Virtual Users	FF Average (ms)	GR Average (ms)	Delta %	FF 75th% tile (ms)	GR 75th %tile (ms)	Delta%
1	414	459	10.87	461	549	19.09
5	435	460	5.75%	458	483	5.46
8	505	502	-0.59	531	529	-0.38
20	851	978	14.57	914	1093	19.58

It looks like Goldenrod is slower than Fameflower by about 10%-19%. There were inconclusive tests for 5 and 8 users, or 1 and 20 users, so a new set of tests were rerun against both Goldenrod and Fameflower builds:

Test	Virtual Users	Duration	OKAPI log level	Profiled	Ramp up (secs)	Average (ms)	75th %tile (ms)
5.	1	30 min	WARNING	No	1	463	559
6.	5	30 min	WARNING	No	50	466	486
7.	8	30 min	WARNING	No	80	523	550
8.	20	30 min	WARNING	No	200	988	1072

When comparing to a new set of Fameflower response times:

Virtual Users	FF Average (ms)	GR Average (ms)	Delta %	FF 75th% tile (ms)	GR 75th %tile (ms)	Delta%
1	410	463	12.93	455	559	22.86
5	420	466	10.95	442	486	9.95
8	471	523	11.04	499	550	10.22
20	851	988	16.10	909	1072	17.93

A couple things to note about the methodology of the second round of test runs:

mod-circulation and mod-feesfines were all restarted before each test run because there are indications that these two modules have memory leaks. These leaks over time affect performance and the modules take longer to respond. It was important to have them at the same state before each test run for consistency in time
OKAPI log level on both builds, FF and GR, were confirmed to be the same. This time they were set at WARNING level, but the level is not relevant in this discussion as long as both builds have the same log level.
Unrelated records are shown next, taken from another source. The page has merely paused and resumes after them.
-- ==== Sys2Proof/Machine/State.lean ====
section
/-! DEFINITION. The state of one ETA10 CPU (spec/10_state.md; INVENTORY.md lists it), the reasons a step can stop, and
the machine after Master Clear. State is plain data. -/

namespace Sys2Proof.Machine

/-- The mode (R17, R650). -/
inductive Mode where
  | monitor | job
deriving DecidableEq, Repr

/-- Force Execution mode, an input of the Service Unit (R31). -/
inductive ForceExec where
  | none | serial | parallel
deriving DecidableEq, Repr

/-- The link state after #56 (R46). -/
inductive Link where
  | none | ra | rb | both
deriving DecidableEq, Repr

/-- The domain registers (R41), the Illegal Instruction Mask (R42), the BLAPs (R43) and the ASCII/EBCDIC bit (R44). -/
structure Domain where
  stackIndex : BitVec 13
  stackLimit : BitVec 13
  prev : BitVec 7
  cur : BitVec 7
  changeMask : BitVec 128
  iim : Half
  blaps : Vector Blap 4
  ebcdic : Bool
deriving DecidableEq, Repr

/-- The shared-memory transfer registers (R40). `fatal` is FatalStatus, its left-most bit the status bit 2. -/
structure Transfer where
  cqta : Half
  iqha : Half
  iqta : Half
  trbsa : Half
  iqvf : Bool
  busy : Bool
  fatal : Byte
deriving DecidableEq, Repr

/-- What a CPU that runs no instruction waits for: the end of an Idle (R200, R665), or a Master Clear after a Type One
illegal instruction in Monitor mode (R633). -/
inductive Wait where
  | running | interrupt | masterClear
deriving DecidableEq, Repr

/-- What the other agents do between two instructions (R60, R630, R691; log entry 13). -/
structure Input where
  /-- Interrupt bits that arrive; only the asynchronous ones of R631 have an effect. -/
  irq : Word := 0
  /-- Nanoseconds of environment time that pass (R691). -/
  nanos : Nat := 0
  /-- Bytes another agent stores into CP memory: byte address and value. -/
  memWrites : List (Nat × Byte) := []
  /-- Bytes another agent stores into the communication buffer. -/
  cbWrites : List (Nat × Byte) := []
  /-- New contents of the shared-memory transfer registers (R80). -/
  transfer : Option Transfer := none
  /-- A change of Force Execution mode (R31). -/
  force : Option ForceExec := none
  /-- A Master Clear signal (R680). -/
  masterClear : Bool := false
deriving DecidableEq, Repr

/-- The state of the CPU and of what it reaches. -/
structure State where
  params : Params
  mode : Mode
  /-- The program address P (R15). -/
  pc : Addr
  /-- The register file (R10). -/
  regs : Vector Word 256
  /-- The Data Flag Register with its derived bits as they stand (R20, R22). -/
  dfr : Word
  /-- The Interrupt Register (R28). -/
  ir : Word
  /-- The breakpoint register (R30). -/
  bkpt : Word
  /-- Serial execution mode (R31). -/
  serial : Bool
  forceExec : ForceExec
  /-- The fault-test register (R32). -/
  faultTest : Byte
  /-- The Monitor Interval Timer (R33). -/
  mit : Half
  /-- The Job Interval Timer (R34). -/
  jit : Half
  /-- The Real-Time Clock (R35). -/
  rtc : Addr
  /-- The instrumentation counters; counter 7 counts cycles (R36). -/
  ic : Vector (BitVec 48) 8
  /-- The associative registers (R37). -/
  ar : Vector Word 16
  arValid : Bool
  keys : Keys
  /-- JobRFAddr and InvPkgAddr (R39). -/
  jobRF : Addr
  invPkg : Addr
  xfer : Transfer
  dom : Domain
  link : Link
  /-- The instruction stack (R45): half-word numbers of CP memory with a content they had before a store since the
  stack was last voided. A fetch may still see such a content (R93). -/
  stale : List (Nat × Half)
  /-- Is the CPU idle, or does it wait for a Master Clear (R200, R633)? -/
  waits : Wait
  /-- The control words that #08 has transmitted, the latest first (R632). -/
  sent : List Word
  /-- How many of `sent` the interrupt network has taken up (log entry 14). -/
  taken : Nat
  /-- The delays of the interrupts this CPU has sent to itself that have not arrived yet (R206, R632). -/
  arrivals : List Nat
  /-- CP memory, by byte address (R61), in canonical form. -/
  mem : List Host.Cell
  /-- The communication buffer, by byte address (R85), in canonical form. -/
  cb : List Host.Cell
  /-- The inputs still to come. -/
  env : List Input
  /-- The environment clock, in nanoseconds (R691). -/
  time : Nat
  /-- How many more instructions may end before the environment clock advances by itself (R691, log entry 13). -/
  lag : Nat
  /-- How many free values have been drawn (log entry 11). -/
  free : Nat
deriving DecidableEq, Repr

/-- A stop of the machine itself. -/
inductive Fault where
  /-- A communication buffer instruction whose address passes its BLAP check lies outside the CB_SIZE bits the buffer
  has: raised by #FA to #FF. Safe: the spec gives no effect (log entry 28). -/
  | outsideCommunicationBuffer
deriving DecidableEq, Repr

/-- The named cases that the spec calls undefined and for which spec/93_implementation_defined.md says `refuse`.
All of them are safe: the model has no successor state. -/
inductive Refusal where
  /-- No meaning yet, by the mnemonic of the opcode table. Raised by `exec`. -/
  | notModelled (mnemonic : String)
  /-- A non-zero bit in an unused instruction field (R116, U33). Raised by `step`, #09, #B7, #BA, #BB, #BC, #BD. -/
  | unusedFieldNonZero
  /-- Must-be-zero bits set in an operand of #04, #08, #0F, #6D, #6E (R202, R206, R212, R373). -/
  | reservedBitsNonZero
  /-- A shift count of #54, #74 beyond the coefficient's width (R180, U34). -/
  | adjsCount
  /-- #09 in Monitor mode with the fault-test register not zero (R688). -/
  | faultTestAtExchange
  /-- Overlapping packages, or job storage, of #09 (R207, R641). -/
  | exchangeOverlap
  /-- A package address of #09 that is no multiple of 64 words (R207). -/
  | exchangeAlign
  /-- The associative registers are used while they are not loaded (R687): #09, #0C, #0F. -/
  | assocRegsNotLoaded
  /-- #17 or #36's domain change in Monitor mode (R237, R283). -/
  | domainChangeInMonitor
  /-- #17 with an empty domain stack (R654). -/
  | domainStackUnderflow
  /-- Two designators that must differ are equal: #B0 to #B5 (R494). -/
  | sameRegister
  /-- #1C, #1D with length R above length S (R242, R243). -/
  | maskLength
  /-- The unassigned qualifier pair 01 of a branch address (R293, R491). -/
  | branchQualifier
  /-- #36 with R = S, R not #00 (R283). -/
  | branchRegisterSame
  /-- #37 in Monitor mode (R284). -/
  | jitInMonitor
  /-- #7D beyond register #FF (R389). -/
  | swapRange
  /-- #7D with overlapping fields of different bases (R389). -/
  | swapOverlap
  /-- A vector offset of 2^16 or more (R411, R413). -/
  | vectorOffsetRange
  /-- Qualifier `o` with an odd C (R413). -/
  | oddCWithOffset
  /-- #56 is not followed by a pair it can link (R419). -/
  | linkInvalid
  /-- `fwc` with `h` in #B0 to #B5 (R492). -/
  | compareQualifier
  /-- `b` with `grp`, or `grp` with `rf`, in #B7, #BA (R508, R510). -/
  | scatterGatherQualifier
  /-- `rf` with an element at or above #4000 (R508). -/
  | rfRange
  /-- Both sources broadcast where that is forbidden: #C0 to #C3, #DC (R575, R580). -/
  | broadcastBoth
  /-- Semaphore and process word on different sides of the communication buffer (R611). -/
  | cbSideMismatch
deriving DecidableEq, Repr

/-- The registers after Master Clear: DESIGN CHOICE (unsafe, log entry 3): `Reg[3]`, where the program begins, is #8000
and every other register is 0. -/
def resetRegs : Vector Word 256 := (Vector.replicate 256 0).set 3 0x8000

/-- The machine right after Master Clear (R48, R680), with nothing placed in memory. The fields the spec gives no value
are DESIGN CHOICE (unsafe: log entries 1 to 5, 11, 13, 14). -/
def State.reset : State where
  params := {}
  mode := .monitor
  pc := 0x8000
  regs := resetRegs
  dfr := 0
  ir := 0
  bkpt := 0
  serial := false
  forceExec := .none
  faultTest := 0
  mit := 0
  jit := 0
  rtc := 0
  ic := Vector.replicate 8 0
  ar := Vector.replicate 16 0
  arValid := false
  keys := ⟨Vector.replicate 4 0, 0, 0⟩
  jobRF := 0
  invPkg := 0
  xfer := ⟨0, 0, 0, 0, false, false, 0⟩
  dom := ⟨0, 0, 0, 0, 0, 0, Vector.replicate 4 ⟨0, 0, false, false⟩, false⟩
  link := .none
  stale := []
  waits := .running
  sent := []
  taken := 0
  arrivals := []
  mem := []
  cb := []
  env := []
  time := 0
  lag := 0
  free := 0

/-- Does the CPU run no instruction? -/
def State.stopped (s : State) : Bool := s.waits != .running

end Sys2Proof.Machine
end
Here we see a more consistent and tighter band of delta variability between the test runs. With the second test run results, and also considering the first set of results, we can more confidently conclude that Goldenrod version is about 10-17% slower than Fameflower.

JVM Profiling

Did not profile because profiling for this API was incorporated in Check in items workflow Test Report (Fameflower)

Database

Database shows that CPU usage increases according with number of users. CPU usage for 1 user is about 3-5 %. CPU usage for the high case of 20 users is 60%.

Virtual Users	CPU %
1	8
5	34%
8	50%
20	65%

Database Slow queries

There were no slow queries in this API call. Slow queries are those that take longer than 20ms.

CPU Utilization

The following shows CPU utilization percentage of the ECS services running okapi and the relevant nmodules.

	1 user		5 users		8 users		20 users
	Average %	Range %	Average %	Range %	Average %	Range %	Average %	Range %
Okapi	47	45-48	167	156-177	228	218-238	240	154-282
mod-circulation	146	146-152	155	145-155	135	103-159	237	166-800
mod-circulation-storage	12	10.31-14.77	30	27-41	40	39-61	48	47-52
mod-inventory	3.0	3.03-3.26	3.28	3.23-3.49	3.16	3.0-3.31	3.11	3.10-3.22
mod-inventory-storage	24	17.83-26.11	87	81-90	123	114-152	142	111-159

mod-circulation seems to be performing erratically at times. It needs to be focused on in a longevity test.

The graph below shows mod-circulation CPU usage. The written numbers indicate the number of virtual users participated in the test, and the arrow points to when the tests were running. Observations: the CPU usage increased over time for each test run performed. Immediately after each test run the CPU utilization came down but not back to the starting point. This indicates some kind of a leak. For the 20 users run there were a huge spike about 5 minutes into the test run. At this time the container was running out of memory (see the memory graph in the next section) so things became unstable.

Memory

Memory for most of the relevant modules, except for mod-circulation, was stable throughout the runs, only a spike here or there, but in a 30 minutes run they were consistent.

	1 user	5 users	8 users	20 users
	Average	Average	Average	Average
Okapi	67%	67%	67%	67%
mod-circulation	128%	120%	103%	140%; 47%-97%
mod-circulation-storage	45.7	45.7	45.67%	45.7%
mod-inventory	55%	55%	55%	55%
mod-inventory-storage	56%	56%	56%	56%

Memory was stable for OKAPI and all relevant modules except for mod-circulation which may have a memory leak as testing proceeded in this sequence: 8 users, 5 users, 1 user, 20 users. mod-circulation's average memory utilization climbed from 103% to 140% over 4 tests. mod-circulation was crashed and restarted during the 20 users run, so its memory consumption range is lower than other runs, but it started out at 140%.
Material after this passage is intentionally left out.